What is being asked - Scan the records below and report how many lines include the string "thread"; the number alone will do.

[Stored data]
theorem test_div_overflow : Test.gives (.div ⟨Test.g, false, 5, 6, .reg 7⟩) 0x8000000000000000 = true := by decide
theorem test_rem_overflow : Test.gives (.rem ⟨Test.g, false, 5, 6, .reg 7⟩) 0 = true := by decide
theorem test_divu_zero : Test.gives (.divu ⟨Test.g, false, 5, 6, .reg 0⟩) 0 = true := by decide
theorem test_rem32_zero : Test.gives (.rem ⟨Test.g, true, 5, 7, .reg 0⟩) 0xFFFFFFFFFFFFFFFF = true := by decide
theorem test_sra32 : Test.gives (.sra ⟨Test.g, true, 5, 6, .imm 4⟩) 0 = true := by decide
theorem test_clz32 : Test.gives (.clz ⟨Test.g, true, 5, 0⟩) 32 = true := by decide
theorem test_add_wraps : Test.gives (.add ⟨Test.g, false, 5, 6, .reg 6⟩) 0 = true := by decide
theorem test_sub_imm : Test.gives (.sub ⟨Test.g, false, 5, 7, .imm 0xFFFFFFFF⟩) 0 = true := by decide
theorem test_mulhu : Test.gives (.mulhu ⟨Test.g, false, 5, 7, .reg 7⟩) 0xFFFFFFFFFFFFFFFE = true := by decide
theorem test_mulh : Test.gives (.mulh ⟨Test.g, false, 5, 6, .reg 6⟩) 0x4000000000000000 = true := by decide
theorem test_srl_imm : Test.gives (.srl ⟨Test.g, false, 5, 6, .imm 63⟩) 1 = true := by decide
theorem test_slt : Test.gives (.slt ⟨Test.g, false, 5, 6, .reg 7⟩) 1 = true := by decide
theorem test_sltu : Test.gives (.sltu ⟨Test.g, false, 5, 7, .reg 6⟩) 0 = true := by decide
theorem test_min : Test.gives (.min ⟨Test.g, false, 5, 6, .reg 7⟩) 0x8000000000000000 = true := by decide
theorem test_cpop : Test.gives (.cpop ⟨Test.g, false, 5, 7⟩) 64 = true := by decide
theorem test_ctz : Test.gives (.ctz ⟨Test.g, false, 5, 6⟩) 63 = true := by decide
theorem test_x0_discards : Test.after (.li Test.g 0 5) (Test.st []) (fun t => t.thr.regs.x[0] == 0) = true := by decide
theorem test_addpc : Test.after (.addpc Test.g 5 5) (Test.st []) (fun t => t.thr.regs.x[5] == 64) = true := by decide
theorem test_cmp_ltu : Test.after (.cmp Test.g false .ltu 4 6 (.imm 0xFFFFFFFF)) (Test.st [(6, 5)]) (fun t => t.thr.regs.g[4]) = true := by decide
theorem test_grd : Test.after (.grd Test.g 5) (Test.st []) (fun t => t.thr.regs.x[5] == 1) = true := by decide
theorem test_trap_freezes : Test.after (.trap Test.g 9) (Test.st []) (fun t => t.me.flt.frozen && t.thr.state == .frozen) = true := by decide
theorem test_wrsys_user_faults : Test.after (.wrsys Test.g 0x10 1) (Test.st []) (fun t => t.me.flt.last.any fun p => p.cause == 4) = true := by decide
theorem test_ld_pending : Test.after (.ld (Test.m3 3)) (Test.st []) (fun t => t.thr.regs.xp[1].n == 1 && t.thr.path.length == 1) = true := by decide
theorem test_ld_misaligned : Test.after (.ld (Test.m3 3)) (Test.st [(2, 1)]) (fun t => t.me.flt.last.any fun p => p.cause == 8 && p.faddr == 9) = true := by decide
theorem test_vadd_queues : Test.after (.vadd ⟨Test.g, 1, 2, .v 3, .rne⟩) (Test.st []) (fun t => t.me.veng.q.length == 1) = true := by decide
theorem test_fence_goes_on : Test.after (.fence Test.g) (Test.st []) (fun t => t.thr.state == .running && t.thr.ctl == .seq) = true := by decide
theorem test_barwait_invalid : Test.after (.barwait Test.g 1 0 0) (Test.st []) (fun t => t.me.flt.last.any fun p => p.cause == 0x2F) = true := by decide

/-! ## States and operands that meet the hypotheses of each obligation -/

theorem witness_IntegerArithmetic : ∀ i ∈ ([.add Test.a3, .sub Test.a3, .and Test.a3, .or Test.a3, .xor Test.a3, .sll Test.a3, .srl Test.a3,
    .sra Test.a3, .mul Test.a3, .mulh Test.a3, .mulhm Test.a3, .mulhu Test.a3, .div Test.a3, .divu Test.a3, .rem Test.a3, .remu Test.a3,
    .li Test.g 1 5, .addpc Test.g 1 5] : List Instr), i.wf = true ∧ (Test.st []).Ready i.uses := Test.all_ready (by decide)

/-- ADDPC: an offset inside the address space, one below it, and the first one above it. -/
theorem witness_addpc : (lin (Test.st []).thr.iss.b.toNat : Int) + (5 : BitVec 32).toInt = (5 : Nat) ∧ slotpc 5 < 2 ^ 48 ∧
    (lin (Test.st []).thr.iss.b.toNat : Int) + (-1 : BitVec 32).toInt = -1 ∧
    (lin ((Test.st []).modThr fun t => { t with iss := { t.iss with b := 0xFFFFFFFFFFF0 } }).thr.iss.b.toNat : Int) + (1 : BitVec 32).toInt = 21990232555520 ∧
    2 ^ 48 ≤ slotpc 21990232555520 := by decide

theorem witness_ComparesGuards : ∀ i ∈ ([.slt Test.a3, .sltu Test.a3, .min Test.a3, .max Test.a3, .minu Test.a3, .maxu Test.a3,
    .clz ⟨Test.g, false, 1, 2⟩, .ctz ⟨Test.g, true, 1, 2⟩, .cpop ⟨Test.g, false, 1, 2⟩, .cmp Test.g true .ltu 1 2 (.reg 3), .tst Test.g true 1 2 (.imm 8),
    .glog Test.g 1 2 3 6, .grd Test.g 1, .gwr Test.g 1 0xFFFE] : List Instr), i.wf = true ∧ (Test.st []).Ready i.uses := Test.all_ready (by decide)

/-- Slot 5 stands at PC 64, in a resident line, as a branch target. -/
theorem witness_lands : Claim.At (Test.line []) 5 5 ∧ Claim.Lands (Test.line []) (BitVec.ofNat 48 (slotpc 5)) :=
  ⟨by unfold Claim.At; decide, _, rfl, by decide⟩

theorem witness_Transfers : (∀ i ∈ ([.br Test.g 0 5, .brF Test.g 0 5, .j Test.g 5, .jal Test.g 1 5, .jr Test.g 2, .jalr Test.g 1 2] : List Instr),
    i.wf = true ∧ (Test.line [(2, 64)]).Ready i.uses) ∧ isSlot (Claim.x (Test.line [(2, 64)]) 2) = true ∧
    Claim.Lands (Test.line [(2, 64)]) ((Claim.x (Test.line [(2, 64)]) 2).setWidth 48) :=
  ⟨Test.all_ready (by decide), by decide, _, rfl, by decide⟩

/-- A register that names no slot, and one that names a slot that is no branch target. -/
theorem witness_no_target : isSlot (Claim.x (Test.line [(2, 65)]) 2) = false ∧ (Test.line [(2, 65)]).cur.slot ≠ 15 ∧
    ∃ x, (Test.line [(2, 76)]).me.line? ((Claim.x (Test.line [(2, 76)]) 2).setWidth 48) = some x ∧ lparOk x.data = true ∧
      lineIllegal x.data = none ∧ lineBtm x.data (slotIdx ((Claim.x (Test.line [(2, 76)]) 2).setWidth 48)) = false :=
  ⟨by decide, by decide, _, rfl, by decide, by decide, by decide⟩

theorem witness_HardwareLoops : (∀ i ∈ ([.loop Test.g 0 2 5, .loopi Test.g 1 3 5, .loopx Test.g 1 4 2 3 5, .loop Test.g 0 2 0] : List Instr),
    i.wf = true ∧ (Test.st [(2, 3)]).Ready i.uses) ∧ Claim.At (Test.st [(2, 3)]) 5 5 ∧ (Claim.x (Test.st [(2, 3)]) 2).setWidth 32 ≠ 0#32 ∧
    (Claim.x (Test.st [(3, 3)]) 2).setWidth 32 = 0#32 ∧ slotpc (5 + 1) < 2 ^ 48 ∧ (5 : BitVec 40).msb = false ∧ (-1 : BitVec 40).msb = true :=
  ⟨Test.all_ready (by decide), by unfold Claim.At; decide, by decide, by decide, by decide, by decide, by decide⟩

/-- A slot whose level 1 is active and ends at PC 24; its count is 1, or more. -/
def Test.looping (n : BitVec 32) : State :=
  (Test.st []).modThr fun t => t.setLoop 1 { active := true, count := n, init := 4, start := 12, endpc := 24 }

theorem witness_loop_ends : ((Test.looping 1).slot 0 0).loops[1].active = true ∧ ((Test.looping 1).slot 0 0).loops[1].endpc = 24 ∧
    ((Test.looping 1).slot 0 0).loops[0].endpc ≠ 24 ∧ ((Test.looping 1).slot 0 0).loops[1].idx = none ∧
    ((Test.looping 2).slot 0 0).loops[1].count ≠ 1 := by decide

/-- The thread with guard 3 false, or pending. -/
def Test.pending : State := (Test.st []).modThr fun t => { t with regs := { t.regs with gp := t.regs.gp.set 3 ⟨.path, 1⟩ } }

theorem witness_GuardDecides : Claim.scalar (.add ⟨⟨3, false⟩, false, 1, 2, .reg 3⟩) = true ∧ (Test.st []).thr.gate ⟨3, false⟩ = some false ∧
    Claim.pathOrControl (.st ⟨⟨3, false⟩, 3, 1, 2, .imm 8⟩) = true ∧ Test.pending.thr.gate ⟨3, false⟩ = none ∧
    (Instr.st ⟨⟨3, false⟩, 3, 1, 2, .imm 8⟩).uses.lvl ≤ (Test.st []).me.level := by decide

/-- The thread with a result on its way to x2. -/
def Test.busy : State := (Test.st []).modThr fun t => { t with regs := { t.regs with xp := t.regs.xp.set 2 ⟨.path, 1⟩ } }

theorem witness_IssueFaults : (Test.st []).me.level < (Instr.preempt Test.g 1 2).uses.lvl ∧ Claim.privileged (.preempt Test.g 1 2) = true ∧
    Claim.scalar (.add Test.a3) = true ∧ (Instr.add Test.a3).uses.lvl ≤ Test.busy.me.level ∧ Test.busy.thr.gate (Instr.add Test.a3).uses.gd = some true ∧
    (2 : Fin 32) ∈ (Instr.add Test.a3).uses.rx ++ (Instr.add Test.a3).uses.wx ∧ Test.busy.thr.regs.xp[(2 : Fin 32)].n ≠ 0 := by decide

theorem witness_TakingAFault : ¬ ((15 : Fin 16) = 15 ∧ ((mkCause 0x08 0 0).cause = 0x1A ∨ (mkCause 0x08 0 0).cause = 0x1F)) := by decide

theorem witness_ExceptionInstructions : (∀ i ∈ ([.trap Test.g 5, .brk Test.g 5, .supcall Test.g 5] : List Instr), i.wf = true ∧ (Test.st []).Ready i.uses) ∧
    (Test.st []).Worker ∧ (Test.st []).begin.orderStop true = none :=
  ⟨Test.all_ready (by decide), by unfold State.Worker; decide, by decide⟩

theorem witness_ReturnFromFault : ({ state := .frozen } : Slot).state = .frozen ∧ ({ state := .frozen } : Slot).load = none := by decide

theorem witness_SystemRegistersIdentities : (∀ i ∈ ([.nop Test.g, .rdtime Test.g 1, .stealdom Test.g (.reg 1), .rdsys Test.g 1 3, .rdsys Test.g 1 1,
      .rdsys Test.g 1 0xB, .rdsys Test.g 1 0xFFF, .wrsys Test.g 0xFFF 1, .wrsys Test.g 3 1, .wrsys Test.g 0xC 1, .getid Test.g 1 0, .getid Test.g 1 8] : List Instr),
      i.wf = true ∧ (Test.sys []).Ready i.uses) ∧
    (sysReadLevel 3).isSome = true ∧ sysReadLevel 0xFFF = none ∧ sysWriteLevel 0xFFF = none ∧ (sysWriteLevel 3).isSome = true ∧
    (Test.sys []).me.sysOk 0 3 (Claim.x (Test.sys []) 1) = true ∧ (Test.sys []).me.sysOk 0 0xC (Claim.x (Test.sys []) 1) = true :=
  ⟨Test.all_ready (by decide), by decide⟩

theorem witness_SleepUntil : (Test.st [(2, 9), (3, 8)]).Ready (Instr.sleepuntil Test.g 2 3).uses ∧ (Test.st [(2, 9), (3, 8)]).Worker ∧
    addrStop (Claim.x (Test.st [(2, 9), (3, 8)]) 3) 8 = none ∧ (Test.st [(2, 9), (3, 8)]).begin.orderStop false = none :=
  ⟨Test.ready_of (by decide), by unfold State.Worker; decide, by decide, by decide⟩

theorem witness_LoadsStoresIssue : (∀ i ∈ ([.ld (Test.m3 3), .ldu (Test.m3 2), .ldAcq (Test.m3 0), .amo Test.g false .cas true false 1 2 (.reg 3) 4,
      .st (Test.m3 3), .stRel (Test.m3 1), .stf (Test.m3 3)] : List Instr), i.wf = true ∧ (Test.st [(2, 0xFFFFFFFFFFF0)]).Ready i.uses) ∧
    (Test.st [(2, 0xFFFFFFFFFFF0)]).Worker ∧ Claim.Aligned (Claim.va (Test.st [(2, 0xFFFFFFFFFFF0)]) (Test.m3 3)) 8 ∧
    Claim.Aligned (Claim.x (Test.st [(2, 0xFFFFFFFFFFF0)]) 2) 8 ∧
    (Test.st [(2, 0xFFFFFFFFFFF0)]).begin.orderStop false = none ∧ (Test.st [(2, 0xFFFFFFFFFFF0)]).begin.orderStop true = none :=
  ⟨Test.all_ready (by decide), by unfold State.Worker; decide, by unfold Claim.Aligned; decide, by unfold Claim.Aligned; decide, by decide, by decide⟩

/-- The thread with x2 = 0x100 and a reservation held. -/
def Test.holding (a : Word) : State := (Test.st [(2, 0x100)]).modThr fun t => { t with held := some a }

theorem witness_SynchronisingIssue : (∀ i ∈ ([.ldw (Test.m3 3), .ldt (Test.m3 3), .stw (Test.m3 3), .lrq (Test.m3 3)] : List Instr),
      i.wf = true ∧ (Test.st [(2, 0x100)]).Ready i.uses) ∧
    (Test.st [(2, 0x100)]).Worker ∧ Claim.Aligned (Claim.va (Test.st [(2, 0x100)]) (Test.m3 3)) 8 ∧ (Test.st [(2, 0x100)]).thr.held = none ∧
    (Test.st [(2, 0x100)]).begin.orderStop false = none ∧ (Test.st [(2, 0x100)]).begin.orderStop true = none :=
  ⟨Test.all_ready (by decide), by unfold State.Worker; decide, by unfold Claim.Aligned; decide, by decide, by decide, by decide⟩

theorem witness_AddressFaults : (∀ i ∈ ([.ld (Test.m3 3), .ldu (Test.m3 2), .ldAcq (Test.m3 3), .st (Test.m3 3), .stRel (Test.m3 3), .ldw (Test.m3 3), .ldt (Test.m3 3),
      .stf (Test.m3 3), .stw (Test.m3 3), .lrq (Test.m3 3), .scq (Test.m3 3), .relq ⟨Test.g, 3, 0, 2, .imm 8⟩] : List Instr),
      i.wf = true ∧ (Test.st [(2, 0xFFFFFFFFFFF8)]).Ready i.uses) ∧
    2 ^ 48 ≤ (Claim.va (Test.st [(2, 0xFFFFFFFFFFF8)]) (Test.m3 3)).toNat ∧ (Claim.va (Test.st [(2, 1)]) (Test.m3 3)).toNat < 2 ^ 48 ∧
    (Claim.va (Test.st [(2, 1)]) (Test.m3 3)).toNat % 8 ≠ 0 ∧
    Claim.Aligned (Claim.va (Test.holding 0x110) (Test.m3 3)) 8 ∧ (Test.holding 0x110).thr.held ≠ none ∧
    Claim.Aligned (Claim.va (Test.st [(2, 0x100)]) (Test.m3 3)) 8 ∧ (Test.st [(2, 0x100)]).thr.held = none :=
  ⟨Test.all_ready (by decide), by decide, by decide, by decide, by unfold Claim.Aligned; decide, by decide, by unfold Claim.Aligned; decide, by decide⟩

/-- The thread with an access that was sent and is not performed. -/
def Test.unperformed : State := (Test.st []).modThr fun t => { t with outst := [{ home := 5, vc := 0, id := 1 }] }

theorem witness_Fences : (∀ i ∈ ([.fence Test.g, .fenceEng Test.g, .fenceI Test.g] : List Instr), i.wf = true ∧ (Test.st []).Ready i.uses) ∧
    (Test.st []).begin.orderStop true = none ∧ Test.unperformed.Ready (Instr.fence Test.g).uses ∧
    ∃ p, Test.unperformed.begin.orderStop true = some (.retry p) :=
  ⟨Test.all_ready (by decide), by decide, Test.ready_of (by decide), _, rfl⟩

/-- The thread of core 0 in a context that holds cores 0 and 1, with the line of slot 5 resident. -/
def Test.placed (xs : List (Fin 32 × Word)) : State :=
  { Test.line xs with pctl := { ctxs := [(0, { place := [⟨1, 2, 0, 0, 0, 0⟩], st := .running })] } }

Response - 5